== PROBLEM ==
Report each line of the data that includes the word "have".

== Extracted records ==
theorem newBenchQueues_marks (s : State) : s.MarksStand s.newBenchQueues := by
  intro i
  unfold State.reg State.newBenchQueues mgetD
  dsimp only
  rw [mget_filter_key s.regs (fun k => !([RegName.qBase, .qCtrl, .qHead, .qTail, .qState, .qHalt, .qCerr, .qMember].any
    (fun r => r.ctorIdx == keyName k) && decide (18456 ≤ keyIdx k)))]
  rw [keyName_regKey, if_pos (by rfl)]

theorem setBenchReg_marks (s : State) (g b i m : Nat) : s.MarksStand (s.setBenchReg g b i m) := s.stands.loop fun _ v => v.stands.wr.wr.wr

theorem showRoles_marks (s : State) (old new : NMap Role) : s.MarksStand (s.showRoles old new) :=
  (s.stands.foldl fun _ _ v => setBenchReg_marks v _ _ _ _).foldl fun _ _ v => .ite (setBenchReg_marks v _ _ _ _) v.stands

theorem uncarve_marks (s : State) (p old new : Nat) : s.MarksStand (s.uncarve p old new) :=
  .ite s.stands (s.stands.loop fun _ v => v.stands.regs rfl)

/-- Both slots are EMPTY, and nothing of the layout in force is left under way. -/
def State.layoutGone (s : State) : State :=
  { s with active := none, standby := none, load := none, swap := none, roles := [], repairs := [], sinceLoad := [], rings := [],
           ringWaits := [], ringResets := [], plan := [], deputies := [], phaseOn := false, slackRuns := [] }

/-- The registers of the Headframe show no layout and no schedule. -/
def State.layoutBlank (s : State) : State :=
  let s := loop 256 (fun b s => s.resetReg .hfBenchState b) s
  let s := ((s.wr F.hfLayoutStatus_standby 0 0).wr F.hfLayoutStatus_activeValid 0 0).wr F.hfLayoutStatus_activeDebug 0 0
  let s := ((s.wr F.hfLayoutStatus_activeSweep 0 0).wr F.hfLayoutStatus_exhausted 0 0).wr F.hfLayoutStatus_hbmFixed 0 0
  let s := ((s.wr F.hfLayoutStatus_hbmMode 0 0).wr F.hfLayoutCmd_load 0 0).wr F.hfLayoutStatus_swapPending 0 0
  let s := (s.resetReg .hfLayoutIdActive 0).resetReg .hfLayoutIdStandby 0
  let s := loop 6 (fun j s => (s.resetReg .hfLayoutHashActive j).resetReg .hfLayoutHashStandby j) s
  s.resetReg .hfShift 0

/-- The sampling generator starts from a new seed. -/
def State.reseeded (s : State) : State := { s with genState := [], genSeed := s.freeCtr, freeCtr := s.freeCtr + 1 }

/-- HBM has no defined content. -/
def State.hbmForgotten (s : State) : State := { s with mem := s.mem.forget 0 hbmEnd s.freeCtr, freeCtr := s.freeCtr + 1 }

/-- The carve-outs of the layout in force go back to their partitions. -/
def State.carvesBack (s : State) : State := loop 8 (fun p t => t.uncarve p (s.active.elim 0 (fun (o : Layout) => o.carve.getD p 0)) 0) s

/-- The Headframe without a layout, its memories apart. -/
def State.layoutOut (s : State) : State :=
  loop 8 (fun p s => s.rdcInvalidate p) (s.layoutGone.newBenchQueues.showRoles s.roles []).layoutBlank.reseeded

theorem layoutWork_eq (s : State) :
    s.layoutWork = if s.carvesBack.hbmLocal then s.carvesBack.layoutOut.hbmForgotten else s.carvesBack.layoutOut := rfl

theorem carvesBack_marks (s : State) : s.MarksStand s.carvesBack := s.stands.loop fun _ v => uncarve_marks v _ _ _
theorem layoutGone_marks (s : State) : s.MarksStand s.layoutGone := s.stands.regs rfl
theorem reseeded_marks (s : State) : s.MarksStand s.reseeded := s.stands.regs rfl
theorem hbmForgotten_marks (s : State) : s.MarksStand s.hbmForgotten := s.stands.regs rfl
theorem rdcInvalidate_marks (s : State) (p : Nat) : s.MarksStand (s.rdcInvalidate p) := s.stands.regs rfl

theorem layoutBlank_marks (s : State) : s.MarksStand s.layoutBlank := by
  have benches : s.MarksStand (loop 256 (fun b s => s.resetReg .hfBenchState b) s) := s.stands.loop fun _ v => v.stands.resetReg
  have hashes (t : State) : t.MarksStand (loop 6 (fun j s => (s.resetReg .hfLayoutHashActive j).resetReg .hfLayoutHashStandby j) t) :=
    t.stands.loop fun _ v => v.stands.resetReg.resetReg
  exact (benches.wr.wr.wr.wr.wr.wr.wr.wr.wr.resetReg.resetReg.trans (hashes _)).resetReg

== RESULT OF THE TASK ==
  have benches : s.MarksStand (loop 256 (fun b s => s.resetReg .hfBenchState b) s) := s.stands.loop fun _ v => v.stands.resetReg
  have hashes (t : State) : t.MarksStand (loop 6 (fun j s => (s.resetReg .hfLayoutHashActive j).resetReg .hfLayoutHashStandby j) t) :=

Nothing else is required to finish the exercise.